Abstract
Rats injected with mercuric chloride develop an acute renal tubular necrosis with uremia, which is frequently lethal. Pretreatment for 3 or 7 days with a protein-free diet reduces the mortality, the clinical signs (tremor), and the severity of renal tubular necrosis, and ameliorates the uremic chemical findings in the serum. Similar results followed injection of a nephrotoxic amino acid, d-serine, after pretreatment with a protein-free diet. Indirect evidence suggests that induction of metallothionein may be involved, at least in the experiments with mercury. Acute uremia produced by nephrotoxic chemicals may be useful for further studies of the role of nutrition in uremia, while avoiding the surgical procedures and prolonged observations required for the “remnant kidney” models.
Introduction
Nutritional studies on experimental uremia in rats usually utilize subtotal nephrectomy in one or another of its variants.Citation[[1]], Citation[[2]] The uremia in subtotally nephrectomized rats develops gradually over a period of many weeks or months, which slows the progress of nutritional investigations. There are relatively few nutritional studies that make use of the acute uremia that develops immediately after administration of a nephrotoxic chemical.Citation[[3]] In the present work, we show that nutrition can play an important role in the acute uremia produced in the rat by mercuric chloride or d-serine. We studied protein deficient diets including the pure carbohydrate diet that was very successful in prolonging the life span of bilaterally nephrectomized or ureter ligated rats.Citation[[4]], Citation[[5]]
Materials and Methods
Lewis rats obtained from Harlan–Sprague Dawley were bred in our laboratories. Male offspring were maintained on Laboratory Rodent Diet 5001 (PMI Nutrition International, Brentwood, MO) and tap water, both freely available. When they were 6–10 weeks old, some were fed a semi-synthetic protein-free diet (based on AIN 76A, Dyets, Inc., Bethlehem, PA) or sucrose cubes (Domino Dots, Domino Sugar Corp., New York, NY) as sole nutrient for one week, while others were continued on their usual diet. The cages of rats given special diets were provided with metal grids on the floor to reduce coprophagy. Mercuric chloride (HgCl2) 1 mg/mL in distilled water, 0.5 or 1.0 mg/100 g body weight, was injected subcutaneously (SC) in the flank, once only. These doses are within the range used by previous investigators as reviewed by Tanner.Citation[[3]] d-Serine, 53 mg/mL in distilled water, 3 mL/100 g body weight, was injected intraperitoneally on two successive days. The same diets were continued until necropsies were performed 4 or 2 days later. The rats were anesthetized with CO2 and exsanguinated from the inferior vena cava. Serum was analyzed for urea and inorganic phosphorus in a Roche-Hitachi model 747-100 analyzer. Kidneys were fixed in Bouin's fluid, and a cross-sectional slice of the middle of each kidney, through the hilum, was embedded in paraffin, sectioned at 5 µ and stained with hematoxylin and eosin. The severity of tubular damage was scored as 5+ when almost all tubules in both inner and outer cortex were necrotic including the outermost (subcapsular) tubules, 4+ when the damage in outer cortex was less severe and affected few or none of the outermost (subcapsular) tubules, 3+ when necrosis was severe but restricted to the inner cortex, 2+ for partial damage in the inner cortex, and 1+ for minor changes in the pars recta of the proximal convoluted tubule, detected at high magnification (×400) (this score was rare in the present experiments). Slides were randomized and scored without knowledge of the experimental group. Scores were evaluated by the method of paired comparison.Citation[[6]], Citation[[7]]
Results
Four days after SC injection of HgCl2 rats fed their usual, complete diet had very high levels of urea and inorganic phosphorus in their serum. Some of them had tremors. Histologically, their kidneys had very severe tubular necrosis ().

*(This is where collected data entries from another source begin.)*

/-- A command that leaves sets its tag's bit and is gone; memory and the threads stay. -/
theorem leaveCopy_frame (g : Nat) (c : CopyCmd) (s : State) : let t := leaveCopy g c none s
    (t.core c.core).ctb = (s.core c.core).ctb ||| BitVec.ofNat 64 (2 ^ c.tag)
      ∧ (t.core c.core).tagOut = (s.core c.core).tagOut &&& ~~~BitVec.ofNat 64 (2 ^ c.tag)
      ∧ (t.core c.core).tagErr = (s.core c.core).tagErr ∧ (t.grove g).copies = (s.grove g).copies.filter (fun x => x.id ≠ c.id)
      ∧ t.dram = s.dram ∧ t.l2 = s.l2 ∧ t.th = s.th ∧ t.threads = s.threads := by
  intro t
  obtain ⟨m, n, hframe⟩ := completeTag_frame c.core c.tag (onCopies g (fun cs => cs.filter fun x => x.id ≠ c.id) s)
  have ht : t = _ := hframe
  have hcore : t.core c.core = { s.core c.core with
      ctb := (s.core c.core).ctb ||| BitVec.ofNat 64 (2 ^ c.tag)
      tagOut := (s.core c.core).tagOut &&& ~~~BitVec.ofNat 64 (2 ^ c.tag) } := by
    rw [ht]
    exact State.core_setCore_self ..
  have hgrove : t.grove g = { s.grove g with copies := (s.grove g).copies.filter fun x => x.id ≠ c.id } := by
    rw [ht]
    exact State.setGrove_self ..
  rw [hcore, hgrove, ht]
  exact ⟨rfl, rfl, rfl, rfl, rfl, rfl, rfl, rfl⟩

end Sys2Proof.Machine
end

/-! ## A copy between addresses that runs whole (08 R197) -/
section
namespace Sys2Proof.Machine

open Sys2Proof

/-- A piece that takes the copy to its end, with no statistics asked for, leaves it moved. -/
theorem wrote_done {c : CopyCmd} {n : Nat} (s : State) (hstats : natBit (leField c.bytes 42 1) 3 = false)
    (hdone : c.converted c.total ≤ c.wr + n) : wrote c n s = ({ c with
      wr := c.wr + n, obuf := c.obuf.drop n, mark := c.wr + n, granule := c.granule + 1, boundary := true, stats := {}
      state := .moved }, s) := by
  unfold wrote
  extract_lets c' done whole t
  have hd : done = true := decide_eq_true hdone
  have hf : natBit (c'.f 42 1) 3 = false := hstats
  have ht : t = s := if_neg (by rw [hf]; exact Bool.false_ne_true)
  rw [hd, ht, Bool.true_or, if_pos rfl]
  rfl

section Whole

variable {g : Nat} {c : CopyCmd} {s : State}

/-- Source bytes that are all of a command's input are converted into its output. -/
theorem takeInput_all {bs : List Byte} (hin : c.ibuf = bs) (hout : c.obuf = []) (hstats : natBit (leField c.bytes 42 1) 3 = false) :
    takeInput c bs.length s = ({ c with ibuf := [], obuf := (convertBytes c bs).1 },
      s.orAew { stand := standOfCore c.core, tid := c.tid } c.part (convertBytes c bs).2) := by
  have hf : natBit (c.f 42 1) 3 = false := hstats
  simp only [takeInput, hin, hout, hf, List.take_length, List.drop_length, List.nil_append, Bool.false_eq_true, if_false]

/-- Output that is all that the copy still has to write, to memory that takes it, is written, and the data have moved. -/
theorem writePiece_all {ls : List Loc} {t : State} (hstats : natBit (leField c.bytes 42 1) 3 = false)
    (hdone : c.converted c.total ≤ c.wr + c.obuf.length)
    (hspans : engineSpans c.who .write (c.dstSpans c.wr c.obuf.length) s = (ls, none, t)) :
    writePiece g c none s = putCopy g { c with
      wr := c.wr + c.obuf.length, obuf := [], mark := c.wr + c.obuf.length, granule := c.granule + 1, boundary := true
      stats := {}, state := .moved } (c.store (ls.zip c.obuf) t) := by
  simp only [writePiece, hspans, wrote_done _ hstats hdone, List.drop_length]

/-- A copy that runs whole and has moved nothing needs all its source bytes. -/
theorem pieceNeed_whole (hgran : c.gran = 0) (hwr : c.wr = 0) (hwhole : c.total % c.group.1 = 0) :
    min ((pieceSize c none + c.group.2 - 1) / c.group.2) (c.total / c.group.1) * c.group.1 = c.total := by
  have hsize : pieceSize c none = c.total / c.group.1 * c.group.2 := by
    simp only [pieceSize, granuleBytes, hgran, hwr, if_true]
    rfl
  have hgroups : (c.total / c.group.1 * c.group.2 + c.group.2 - 1) / c.group.2 = c.total / c.group.1 := by
    have hpos := c.group_pos.2
    rw [Nat.add_sub_assoc hpos, Nat.mul_comm, Nat.mul_add_div hpos, Nat.div_eq_of_lt (Nat.sub_lt hpos Nat.one_pos), Nat.add_zero]
  rw [hsize, hgroups, Nat.min_self, Nat.div_mul_cancel (Nat.dvd_of_mod_eq_zero hwhole)]

/-- A copy between addresses that needs source bytes reads them, converts them and writes what they become. -/
theorem movePiece_addresses {n : Nat} {bs : List Byte} {t : State} (hfrom : c.fromDeck = false) (hto : c.toDeck = false)
    (hin : c.ibuf = []) (hout : c.obuf = []) (hn : n ≠ 0)
    (hneed : min ((pieceSize c none + c.group.2 - 1) / c.group.2) ((c.total - c.rd) / c.group.1) * c.group.1 = n)
    (hread : engineRead c.who (readGrove g) (c.srcSpans c.rd n) s = (bs, none, t)) :
    movePiece g c s = let r := takeInput { c with ibuf := bs, rd := c.rd + n, boundary := false } n t
      writePiece g r.1 none r.2 := by
  simp only [movePiece, hfrom, hto, hin, hout, List.length_nil, Bool.false_eq_true, if_false, Nat.sub_zero, Nat.add_zero, hneed,
    Nat.pos_of_ne_zero hn, if_true, hread, List.nil_append]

Rats fed a protein-free diet had much less elevation of urea in their serum and none had tremors following HgCl2 injection. Their kidneys had tubular necrosis, but it was much less than the necrosis noted in rats fed the control diet. However, the elevation of inorganic phosphorus in the serum was only minimally attenuated ().
Table 1. Effect of diet on nephrotoxicity of mercuric chloride
Rats fed the sucrose diet also had much less elevation of urea, much less tubular necrosis, and none had tremors, but in addition, there was much less elevation of inorganic phosphorus (). As phosphates are significant uremic toxins, the remaining experiments were done with the pure sucrose diet rather than the diet deficient only in protein.
The sucrose-fed rats were started on their restricted diet one week before HgCl2 was injected, and they lost considerable weight during that week. We considered the possibility that the sucrose diet reduced the severity of nephrotoxic injury simply because HgCl2 was administered on a body weight basis, hence lighter animals received less HgCl2. To explore this possibility, one of our experiments utilized two groups of sucrose-fed rats for each group of complete diet-fed rats. One of the sucrose-fed groups was selected 30–50 g heavier than the complete diet-fed rats so that they were approximately equal in average weight one week later when HgCl2 was injected: 154 g and 149 g respectively. The second group of sucrose-fed rats were started on the restricted diet while they were in the same weight range as the complete diet-fed rats; consequently they were lighter than the complete diet rats when HgCl2 was injected: average 108 g compared to average 149 g. When studied 4 days after HgCl2 injection, the heavier and lighter sucrose-fed rats had similar uremic indicators (average serum urea nitrogen 218 and 212 mg/dL, inorganic phosphorus 18.4 and 20.0 mg/dL, histologic scores 3.0 and 3.5 respectively), always much less than the values in complete diet-fed rats (average urea nitrogen 481, inorganic phosphorus 37.7, scores 4.8) (each group four rats). These results have been confirmed in other experiments with the same or lower doses of HgCl2. Therefore, the protective effect of sucrose diet was not merely the effect of lower body weight on HgCl2 dosage.
For future use of sucrose feeding in uremia research, it was important to determine how long the rats had to be kept on the restricted diet. Therefore, groups of four rats were fed pure sucrose for 7 or 3 days before HgCl2 treatment (0.5 mg/100 g). When studied 4 days after HgCl2 both of these groups had far less elevation of urea and inorganic phosphorus and less tubular necrosis than the control groups fed complete diet (). However, 7 days on sucrose diet yielded better (lower) serum levels than 3 days on sucrose diet. Despite the differences in serum levels, these last two groups could not be differentiated histologically ().
Table 2. Seven days on sucrose diet is more effective than 3 days
Nutritional imbalances are known to induce metallothionein, and metallothionein protects against mercury toxicity. In order to support the role of metallothionein in our results, it was important to show that similar results could be obtained by a different method of induction. For this purpose, ZnSO4·7H2O, 9 mg/100 g, was injected SC for five consecutive days before HgCl2 challenge into groups of rats fed either sucrose or complete diet.Citation[[8]] Comparison with control groups indicated that this classical inducer of metallothionein caused a slight reduction of HgCl2 nephrotoxicity in rats fed the normal diet and a very impressive reduction in rats fed the sucrose diet ().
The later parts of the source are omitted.